- WORK TASK
Once the line with "if v.degraded.get b then" is found in the entries below, print it and each following line exactly, stopping after the line with "cases d0 <;>"; print nothing else.

Entries taken from a collection
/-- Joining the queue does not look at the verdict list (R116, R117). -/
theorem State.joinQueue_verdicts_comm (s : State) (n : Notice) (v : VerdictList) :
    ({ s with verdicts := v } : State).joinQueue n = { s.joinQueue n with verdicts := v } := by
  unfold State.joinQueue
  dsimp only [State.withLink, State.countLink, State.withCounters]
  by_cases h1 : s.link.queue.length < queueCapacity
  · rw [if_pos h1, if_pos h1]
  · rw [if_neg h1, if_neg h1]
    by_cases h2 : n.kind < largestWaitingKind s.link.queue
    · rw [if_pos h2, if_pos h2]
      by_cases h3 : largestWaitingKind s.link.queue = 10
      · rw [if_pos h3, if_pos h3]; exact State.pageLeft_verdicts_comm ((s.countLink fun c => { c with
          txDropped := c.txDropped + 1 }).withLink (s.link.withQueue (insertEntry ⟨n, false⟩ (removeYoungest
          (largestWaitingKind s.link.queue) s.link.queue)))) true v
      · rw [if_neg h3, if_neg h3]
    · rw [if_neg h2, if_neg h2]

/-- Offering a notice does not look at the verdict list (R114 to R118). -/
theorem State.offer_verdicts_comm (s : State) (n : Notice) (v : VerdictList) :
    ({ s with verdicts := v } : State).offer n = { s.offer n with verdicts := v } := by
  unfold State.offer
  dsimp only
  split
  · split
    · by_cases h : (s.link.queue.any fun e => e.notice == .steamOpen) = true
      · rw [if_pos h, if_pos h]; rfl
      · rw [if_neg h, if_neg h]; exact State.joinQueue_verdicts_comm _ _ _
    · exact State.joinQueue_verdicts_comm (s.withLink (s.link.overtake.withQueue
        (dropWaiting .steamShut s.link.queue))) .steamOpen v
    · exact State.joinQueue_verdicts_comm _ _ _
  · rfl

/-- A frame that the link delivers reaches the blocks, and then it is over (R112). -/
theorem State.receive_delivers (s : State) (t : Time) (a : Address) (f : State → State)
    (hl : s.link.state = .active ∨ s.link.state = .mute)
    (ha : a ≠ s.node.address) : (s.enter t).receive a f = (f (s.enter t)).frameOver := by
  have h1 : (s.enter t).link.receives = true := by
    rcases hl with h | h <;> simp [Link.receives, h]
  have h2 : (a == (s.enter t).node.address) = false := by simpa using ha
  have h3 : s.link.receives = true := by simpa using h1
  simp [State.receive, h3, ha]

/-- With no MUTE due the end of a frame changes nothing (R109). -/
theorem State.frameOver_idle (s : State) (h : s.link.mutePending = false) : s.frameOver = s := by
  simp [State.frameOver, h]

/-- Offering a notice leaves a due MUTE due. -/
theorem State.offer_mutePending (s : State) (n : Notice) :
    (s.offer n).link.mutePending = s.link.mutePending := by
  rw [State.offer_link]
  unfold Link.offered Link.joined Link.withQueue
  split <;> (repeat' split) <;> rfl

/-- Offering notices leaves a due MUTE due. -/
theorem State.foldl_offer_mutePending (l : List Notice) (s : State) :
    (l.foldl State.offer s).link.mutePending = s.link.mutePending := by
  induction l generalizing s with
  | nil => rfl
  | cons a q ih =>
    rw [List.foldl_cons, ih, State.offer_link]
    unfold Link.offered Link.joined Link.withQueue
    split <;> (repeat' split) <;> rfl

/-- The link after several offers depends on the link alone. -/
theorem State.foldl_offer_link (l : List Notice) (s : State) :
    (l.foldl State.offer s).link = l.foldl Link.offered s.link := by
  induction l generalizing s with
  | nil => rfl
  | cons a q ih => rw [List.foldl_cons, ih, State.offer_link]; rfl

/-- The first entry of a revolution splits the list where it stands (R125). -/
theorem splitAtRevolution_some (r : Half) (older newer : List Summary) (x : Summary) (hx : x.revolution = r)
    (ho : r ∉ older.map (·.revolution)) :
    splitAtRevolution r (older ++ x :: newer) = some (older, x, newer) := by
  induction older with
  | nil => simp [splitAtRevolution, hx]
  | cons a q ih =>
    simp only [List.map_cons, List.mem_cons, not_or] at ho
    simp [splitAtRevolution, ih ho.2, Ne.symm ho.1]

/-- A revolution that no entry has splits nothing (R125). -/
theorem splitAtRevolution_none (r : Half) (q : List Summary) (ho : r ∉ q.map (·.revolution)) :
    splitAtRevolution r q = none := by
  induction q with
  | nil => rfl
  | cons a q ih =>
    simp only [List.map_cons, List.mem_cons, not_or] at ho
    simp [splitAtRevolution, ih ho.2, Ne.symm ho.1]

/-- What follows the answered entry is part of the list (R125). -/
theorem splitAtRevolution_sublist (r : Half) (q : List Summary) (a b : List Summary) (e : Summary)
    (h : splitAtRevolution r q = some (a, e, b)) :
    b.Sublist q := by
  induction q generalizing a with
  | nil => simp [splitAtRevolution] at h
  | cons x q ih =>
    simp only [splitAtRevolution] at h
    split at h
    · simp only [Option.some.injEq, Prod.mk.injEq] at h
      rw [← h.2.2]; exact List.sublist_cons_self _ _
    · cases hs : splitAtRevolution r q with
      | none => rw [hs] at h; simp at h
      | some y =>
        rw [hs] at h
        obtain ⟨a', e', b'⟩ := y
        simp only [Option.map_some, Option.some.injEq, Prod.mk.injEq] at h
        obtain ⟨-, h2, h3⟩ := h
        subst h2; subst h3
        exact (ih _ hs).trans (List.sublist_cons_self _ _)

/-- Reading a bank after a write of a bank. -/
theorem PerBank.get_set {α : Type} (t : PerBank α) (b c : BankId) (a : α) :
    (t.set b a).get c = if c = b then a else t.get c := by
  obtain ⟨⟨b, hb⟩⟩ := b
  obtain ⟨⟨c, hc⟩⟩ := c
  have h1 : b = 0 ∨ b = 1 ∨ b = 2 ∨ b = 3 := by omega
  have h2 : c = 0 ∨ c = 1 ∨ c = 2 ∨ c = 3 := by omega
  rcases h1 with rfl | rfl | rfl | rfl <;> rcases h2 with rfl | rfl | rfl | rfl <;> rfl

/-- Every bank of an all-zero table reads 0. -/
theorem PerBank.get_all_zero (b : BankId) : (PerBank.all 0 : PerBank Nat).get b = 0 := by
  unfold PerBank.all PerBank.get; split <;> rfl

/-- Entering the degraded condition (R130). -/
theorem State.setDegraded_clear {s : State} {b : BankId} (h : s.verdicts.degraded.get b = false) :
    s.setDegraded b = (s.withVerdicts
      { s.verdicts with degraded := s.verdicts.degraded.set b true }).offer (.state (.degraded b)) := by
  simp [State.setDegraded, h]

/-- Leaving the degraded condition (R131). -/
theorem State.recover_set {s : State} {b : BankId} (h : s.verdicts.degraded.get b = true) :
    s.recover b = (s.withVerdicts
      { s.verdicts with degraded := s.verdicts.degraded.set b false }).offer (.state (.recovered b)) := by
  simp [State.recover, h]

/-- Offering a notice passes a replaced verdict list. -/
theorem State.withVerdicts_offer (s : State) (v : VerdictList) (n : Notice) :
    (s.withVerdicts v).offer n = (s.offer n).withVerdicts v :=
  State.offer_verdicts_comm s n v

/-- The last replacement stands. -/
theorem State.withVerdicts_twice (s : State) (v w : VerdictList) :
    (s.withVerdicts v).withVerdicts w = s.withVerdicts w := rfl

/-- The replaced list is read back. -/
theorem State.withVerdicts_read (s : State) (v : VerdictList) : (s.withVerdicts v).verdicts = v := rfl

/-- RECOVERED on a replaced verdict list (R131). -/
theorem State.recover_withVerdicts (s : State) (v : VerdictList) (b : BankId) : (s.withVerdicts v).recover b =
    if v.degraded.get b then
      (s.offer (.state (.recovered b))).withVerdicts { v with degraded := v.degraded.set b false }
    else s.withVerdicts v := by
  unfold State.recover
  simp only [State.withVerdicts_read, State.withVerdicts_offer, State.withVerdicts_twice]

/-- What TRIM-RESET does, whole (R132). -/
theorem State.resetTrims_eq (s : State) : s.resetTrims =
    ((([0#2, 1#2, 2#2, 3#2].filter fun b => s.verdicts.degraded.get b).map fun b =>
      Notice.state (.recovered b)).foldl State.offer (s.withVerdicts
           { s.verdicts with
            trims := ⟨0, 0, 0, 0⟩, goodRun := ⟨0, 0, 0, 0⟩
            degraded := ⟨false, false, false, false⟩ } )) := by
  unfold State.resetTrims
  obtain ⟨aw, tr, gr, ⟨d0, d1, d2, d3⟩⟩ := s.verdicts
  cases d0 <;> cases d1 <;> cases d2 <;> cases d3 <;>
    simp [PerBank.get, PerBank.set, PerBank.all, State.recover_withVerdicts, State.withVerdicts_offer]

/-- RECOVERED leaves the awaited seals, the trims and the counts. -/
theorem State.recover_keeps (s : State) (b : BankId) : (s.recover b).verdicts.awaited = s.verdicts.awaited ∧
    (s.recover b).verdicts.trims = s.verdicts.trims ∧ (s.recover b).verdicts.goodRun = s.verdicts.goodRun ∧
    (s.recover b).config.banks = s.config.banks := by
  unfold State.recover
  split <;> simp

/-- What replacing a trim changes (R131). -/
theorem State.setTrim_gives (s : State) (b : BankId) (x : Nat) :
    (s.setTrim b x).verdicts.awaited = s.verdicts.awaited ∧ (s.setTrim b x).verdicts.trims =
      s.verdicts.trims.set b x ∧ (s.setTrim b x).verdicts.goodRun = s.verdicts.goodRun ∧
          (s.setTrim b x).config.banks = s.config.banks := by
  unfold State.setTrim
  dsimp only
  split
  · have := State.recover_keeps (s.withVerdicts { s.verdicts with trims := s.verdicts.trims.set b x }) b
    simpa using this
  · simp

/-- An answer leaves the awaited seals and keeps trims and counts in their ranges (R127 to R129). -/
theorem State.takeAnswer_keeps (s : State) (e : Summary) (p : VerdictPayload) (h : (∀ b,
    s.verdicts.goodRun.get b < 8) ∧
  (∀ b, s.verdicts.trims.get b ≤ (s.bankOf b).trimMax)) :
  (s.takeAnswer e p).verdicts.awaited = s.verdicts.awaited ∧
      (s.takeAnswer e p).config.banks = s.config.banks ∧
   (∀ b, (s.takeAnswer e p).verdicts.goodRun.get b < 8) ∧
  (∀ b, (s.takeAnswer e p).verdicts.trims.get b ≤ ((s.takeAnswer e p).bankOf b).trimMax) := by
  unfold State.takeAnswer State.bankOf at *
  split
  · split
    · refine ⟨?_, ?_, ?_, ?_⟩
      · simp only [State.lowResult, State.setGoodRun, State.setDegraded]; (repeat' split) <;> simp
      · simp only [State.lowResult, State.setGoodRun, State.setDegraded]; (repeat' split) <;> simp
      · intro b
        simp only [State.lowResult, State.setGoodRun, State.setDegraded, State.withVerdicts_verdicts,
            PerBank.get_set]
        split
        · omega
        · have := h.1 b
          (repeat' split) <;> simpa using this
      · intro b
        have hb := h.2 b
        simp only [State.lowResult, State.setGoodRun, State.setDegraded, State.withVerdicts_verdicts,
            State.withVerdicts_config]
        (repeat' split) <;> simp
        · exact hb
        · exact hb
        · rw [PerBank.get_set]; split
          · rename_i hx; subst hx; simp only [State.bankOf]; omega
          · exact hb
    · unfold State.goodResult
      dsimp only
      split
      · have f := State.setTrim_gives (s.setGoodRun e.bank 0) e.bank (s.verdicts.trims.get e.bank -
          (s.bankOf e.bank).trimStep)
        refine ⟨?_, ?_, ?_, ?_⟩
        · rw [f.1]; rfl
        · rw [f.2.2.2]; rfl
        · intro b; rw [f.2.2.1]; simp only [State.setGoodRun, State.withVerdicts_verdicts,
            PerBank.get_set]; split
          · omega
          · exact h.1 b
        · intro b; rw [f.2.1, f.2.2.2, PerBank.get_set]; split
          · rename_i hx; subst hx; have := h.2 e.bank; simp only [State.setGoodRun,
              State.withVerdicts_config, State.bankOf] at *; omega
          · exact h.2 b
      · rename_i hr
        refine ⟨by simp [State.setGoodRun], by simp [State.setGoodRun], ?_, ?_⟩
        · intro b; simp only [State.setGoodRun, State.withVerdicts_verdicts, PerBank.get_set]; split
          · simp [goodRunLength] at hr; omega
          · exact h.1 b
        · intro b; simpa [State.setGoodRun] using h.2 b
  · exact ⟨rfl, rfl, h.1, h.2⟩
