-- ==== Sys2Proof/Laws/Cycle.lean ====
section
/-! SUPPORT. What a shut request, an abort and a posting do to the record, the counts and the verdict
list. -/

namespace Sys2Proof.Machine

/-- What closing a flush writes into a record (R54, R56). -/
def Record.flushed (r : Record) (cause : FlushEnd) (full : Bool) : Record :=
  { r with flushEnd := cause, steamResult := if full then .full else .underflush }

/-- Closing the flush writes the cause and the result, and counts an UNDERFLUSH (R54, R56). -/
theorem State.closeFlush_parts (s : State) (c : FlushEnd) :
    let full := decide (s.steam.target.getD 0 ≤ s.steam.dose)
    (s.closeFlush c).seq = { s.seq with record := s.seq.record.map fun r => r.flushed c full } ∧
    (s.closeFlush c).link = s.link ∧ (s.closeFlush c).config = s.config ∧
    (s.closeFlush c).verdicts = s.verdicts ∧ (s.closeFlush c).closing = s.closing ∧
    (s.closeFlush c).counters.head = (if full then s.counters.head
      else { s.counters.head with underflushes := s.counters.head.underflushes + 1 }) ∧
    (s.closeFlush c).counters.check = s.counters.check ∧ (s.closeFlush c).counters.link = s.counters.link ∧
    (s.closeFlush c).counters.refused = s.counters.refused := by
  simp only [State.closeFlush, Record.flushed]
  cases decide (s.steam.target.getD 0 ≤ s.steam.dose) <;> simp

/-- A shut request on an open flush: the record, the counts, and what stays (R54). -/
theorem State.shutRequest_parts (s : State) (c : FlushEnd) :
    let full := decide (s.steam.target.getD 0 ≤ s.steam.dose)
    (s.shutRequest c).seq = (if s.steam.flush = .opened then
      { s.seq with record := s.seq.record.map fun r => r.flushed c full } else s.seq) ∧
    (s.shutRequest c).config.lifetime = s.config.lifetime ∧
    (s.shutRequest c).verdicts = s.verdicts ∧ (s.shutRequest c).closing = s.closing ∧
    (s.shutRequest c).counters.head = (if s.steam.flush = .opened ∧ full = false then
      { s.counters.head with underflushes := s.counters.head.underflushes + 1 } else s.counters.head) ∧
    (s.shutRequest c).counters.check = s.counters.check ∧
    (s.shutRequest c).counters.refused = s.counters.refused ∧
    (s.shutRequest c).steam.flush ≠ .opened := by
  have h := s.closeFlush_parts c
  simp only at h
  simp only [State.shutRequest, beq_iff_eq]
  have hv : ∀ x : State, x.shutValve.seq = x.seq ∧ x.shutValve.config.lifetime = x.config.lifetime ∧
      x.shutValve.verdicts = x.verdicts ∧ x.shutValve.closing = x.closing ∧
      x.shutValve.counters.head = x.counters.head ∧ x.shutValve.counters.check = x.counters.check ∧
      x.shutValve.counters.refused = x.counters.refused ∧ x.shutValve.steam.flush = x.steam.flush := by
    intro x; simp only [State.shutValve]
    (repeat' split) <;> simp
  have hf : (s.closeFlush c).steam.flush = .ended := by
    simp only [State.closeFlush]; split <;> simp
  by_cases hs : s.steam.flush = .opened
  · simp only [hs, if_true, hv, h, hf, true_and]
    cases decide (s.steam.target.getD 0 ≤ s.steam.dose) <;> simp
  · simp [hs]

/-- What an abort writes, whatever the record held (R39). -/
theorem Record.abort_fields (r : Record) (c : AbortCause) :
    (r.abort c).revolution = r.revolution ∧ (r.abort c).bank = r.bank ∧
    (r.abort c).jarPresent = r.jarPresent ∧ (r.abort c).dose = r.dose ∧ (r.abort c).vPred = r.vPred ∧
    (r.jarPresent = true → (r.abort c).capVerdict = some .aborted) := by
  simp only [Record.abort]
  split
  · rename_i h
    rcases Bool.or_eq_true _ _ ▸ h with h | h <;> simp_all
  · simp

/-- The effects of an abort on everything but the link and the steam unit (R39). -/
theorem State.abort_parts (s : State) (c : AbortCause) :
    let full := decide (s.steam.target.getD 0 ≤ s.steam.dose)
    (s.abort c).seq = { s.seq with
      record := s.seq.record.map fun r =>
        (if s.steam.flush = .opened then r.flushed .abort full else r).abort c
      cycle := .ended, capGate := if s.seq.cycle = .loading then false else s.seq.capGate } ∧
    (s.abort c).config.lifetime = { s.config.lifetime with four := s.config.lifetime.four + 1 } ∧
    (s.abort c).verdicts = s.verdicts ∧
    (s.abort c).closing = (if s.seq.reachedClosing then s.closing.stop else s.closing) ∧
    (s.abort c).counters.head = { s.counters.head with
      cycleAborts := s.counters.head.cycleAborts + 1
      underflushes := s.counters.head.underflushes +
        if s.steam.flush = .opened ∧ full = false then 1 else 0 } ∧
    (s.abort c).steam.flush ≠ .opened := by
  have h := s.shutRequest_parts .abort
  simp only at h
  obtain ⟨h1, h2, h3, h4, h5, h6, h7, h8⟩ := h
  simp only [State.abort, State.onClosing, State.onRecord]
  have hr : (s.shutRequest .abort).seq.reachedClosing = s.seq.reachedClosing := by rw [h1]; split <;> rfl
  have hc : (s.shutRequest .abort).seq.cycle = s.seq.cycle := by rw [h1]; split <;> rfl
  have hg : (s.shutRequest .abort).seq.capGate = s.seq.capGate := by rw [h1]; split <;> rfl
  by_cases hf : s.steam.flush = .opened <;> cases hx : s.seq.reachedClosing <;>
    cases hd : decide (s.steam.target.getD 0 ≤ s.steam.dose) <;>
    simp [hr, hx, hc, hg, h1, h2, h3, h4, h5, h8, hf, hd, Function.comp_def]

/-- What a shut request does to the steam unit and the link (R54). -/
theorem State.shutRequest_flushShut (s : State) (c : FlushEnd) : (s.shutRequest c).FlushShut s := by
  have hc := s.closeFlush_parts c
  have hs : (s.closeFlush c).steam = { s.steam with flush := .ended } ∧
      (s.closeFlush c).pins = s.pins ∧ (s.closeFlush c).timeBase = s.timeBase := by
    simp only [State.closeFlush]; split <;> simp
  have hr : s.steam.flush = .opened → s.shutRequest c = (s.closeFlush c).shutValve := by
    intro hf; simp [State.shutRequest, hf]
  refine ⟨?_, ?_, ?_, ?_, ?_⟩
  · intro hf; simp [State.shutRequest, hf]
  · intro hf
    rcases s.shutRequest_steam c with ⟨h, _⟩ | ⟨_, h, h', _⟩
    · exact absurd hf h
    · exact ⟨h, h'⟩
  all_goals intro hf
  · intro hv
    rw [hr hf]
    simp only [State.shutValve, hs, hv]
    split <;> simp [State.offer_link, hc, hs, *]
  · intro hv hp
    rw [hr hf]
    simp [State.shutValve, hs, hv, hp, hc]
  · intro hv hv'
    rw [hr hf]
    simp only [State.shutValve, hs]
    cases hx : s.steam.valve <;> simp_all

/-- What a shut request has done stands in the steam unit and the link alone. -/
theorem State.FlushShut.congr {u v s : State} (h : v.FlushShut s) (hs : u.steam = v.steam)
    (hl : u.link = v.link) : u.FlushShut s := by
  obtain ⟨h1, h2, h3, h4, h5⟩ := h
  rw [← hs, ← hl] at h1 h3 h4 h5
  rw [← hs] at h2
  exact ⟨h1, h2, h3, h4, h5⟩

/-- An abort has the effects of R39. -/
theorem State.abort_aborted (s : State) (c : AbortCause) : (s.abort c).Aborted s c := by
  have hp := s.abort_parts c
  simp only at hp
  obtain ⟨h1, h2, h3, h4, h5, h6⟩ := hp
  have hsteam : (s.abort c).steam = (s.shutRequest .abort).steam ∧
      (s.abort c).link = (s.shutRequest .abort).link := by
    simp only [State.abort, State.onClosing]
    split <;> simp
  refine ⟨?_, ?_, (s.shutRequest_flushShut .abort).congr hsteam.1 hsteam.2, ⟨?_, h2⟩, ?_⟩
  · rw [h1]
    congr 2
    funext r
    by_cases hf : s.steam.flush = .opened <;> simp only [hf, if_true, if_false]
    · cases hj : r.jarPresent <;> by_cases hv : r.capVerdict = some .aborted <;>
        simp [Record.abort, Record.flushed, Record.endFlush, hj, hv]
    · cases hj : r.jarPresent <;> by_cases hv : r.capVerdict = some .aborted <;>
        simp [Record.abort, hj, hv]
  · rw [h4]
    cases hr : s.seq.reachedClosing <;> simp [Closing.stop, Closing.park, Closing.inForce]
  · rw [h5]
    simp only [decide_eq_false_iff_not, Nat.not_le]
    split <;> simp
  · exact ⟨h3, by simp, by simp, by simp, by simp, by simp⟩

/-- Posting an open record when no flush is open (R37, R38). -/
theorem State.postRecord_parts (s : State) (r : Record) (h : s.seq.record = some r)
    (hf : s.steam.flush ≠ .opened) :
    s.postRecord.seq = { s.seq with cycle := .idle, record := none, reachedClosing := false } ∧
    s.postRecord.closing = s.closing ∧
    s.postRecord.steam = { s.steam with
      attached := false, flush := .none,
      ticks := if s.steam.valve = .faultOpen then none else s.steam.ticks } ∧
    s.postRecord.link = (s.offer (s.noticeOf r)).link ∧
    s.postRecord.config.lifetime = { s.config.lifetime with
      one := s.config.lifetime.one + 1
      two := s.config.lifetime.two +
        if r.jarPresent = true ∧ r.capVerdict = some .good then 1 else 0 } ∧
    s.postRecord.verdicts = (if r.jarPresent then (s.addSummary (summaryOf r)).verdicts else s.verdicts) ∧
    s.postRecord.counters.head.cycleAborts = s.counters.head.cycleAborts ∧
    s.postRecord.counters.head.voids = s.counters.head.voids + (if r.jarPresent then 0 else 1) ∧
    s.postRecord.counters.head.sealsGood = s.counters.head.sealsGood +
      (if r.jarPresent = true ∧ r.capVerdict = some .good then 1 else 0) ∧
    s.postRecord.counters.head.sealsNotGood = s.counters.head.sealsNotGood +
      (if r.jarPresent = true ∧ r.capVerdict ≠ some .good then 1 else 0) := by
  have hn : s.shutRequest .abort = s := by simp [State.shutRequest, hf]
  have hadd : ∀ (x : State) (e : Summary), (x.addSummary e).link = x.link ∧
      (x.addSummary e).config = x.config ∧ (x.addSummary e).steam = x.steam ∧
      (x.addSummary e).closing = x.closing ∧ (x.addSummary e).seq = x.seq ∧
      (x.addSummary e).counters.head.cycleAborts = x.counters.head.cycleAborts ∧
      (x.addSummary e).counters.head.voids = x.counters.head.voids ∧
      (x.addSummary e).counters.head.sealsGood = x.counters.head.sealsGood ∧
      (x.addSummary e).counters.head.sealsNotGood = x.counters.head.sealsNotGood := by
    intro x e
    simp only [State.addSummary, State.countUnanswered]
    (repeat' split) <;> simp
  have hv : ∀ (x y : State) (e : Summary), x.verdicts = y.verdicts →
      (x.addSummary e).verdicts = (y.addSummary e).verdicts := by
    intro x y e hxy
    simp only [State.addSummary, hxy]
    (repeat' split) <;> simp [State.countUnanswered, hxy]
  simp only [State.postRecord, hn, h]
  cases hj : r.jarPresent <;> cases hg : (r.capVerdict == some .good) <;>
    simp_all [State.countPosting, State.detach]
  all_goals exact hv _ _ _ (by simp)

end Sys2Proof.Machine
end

- EXPECTED ANSWER
    if v.degraded.get b then
      (s.offer (.state (.recovered b))).withVerdicts { v with degraded := v.degraded.set b false }
    else s.withVerdicts v := by
  unfold State.recover
  simp only [State.withVerdicts_read, State.withVerdicts_offer, State.withVerdicts_twice]

/-- What TRIM-RESET does, whole (R132). -/
theorem State.resetTrims_eq (s : State) : s.resetTrims =
    ((([0#2, 1#2, 2#2, 3#2].filter fun b => s.verdicts.degraded.get b).map fun b =>
      Notice.state (.recovered b)).foldl State.offer (s.withVerdicts
           { s.verdicts with
            trims := ⟨0, 0, 0, 0⟩, goodRun := ⟨0, 0, 0, 0⟩
            degraded := ⟨false, false, false, false⟩ } )) := by
  unfold State.resetTrims
  obtain ⟨aw, tr, gr, ⟨d0, d1, d2, d3⟩⟩ := s.verdicts
  cases d0 <;> cases d1 <;> cases d2 <;> cases d3 <;>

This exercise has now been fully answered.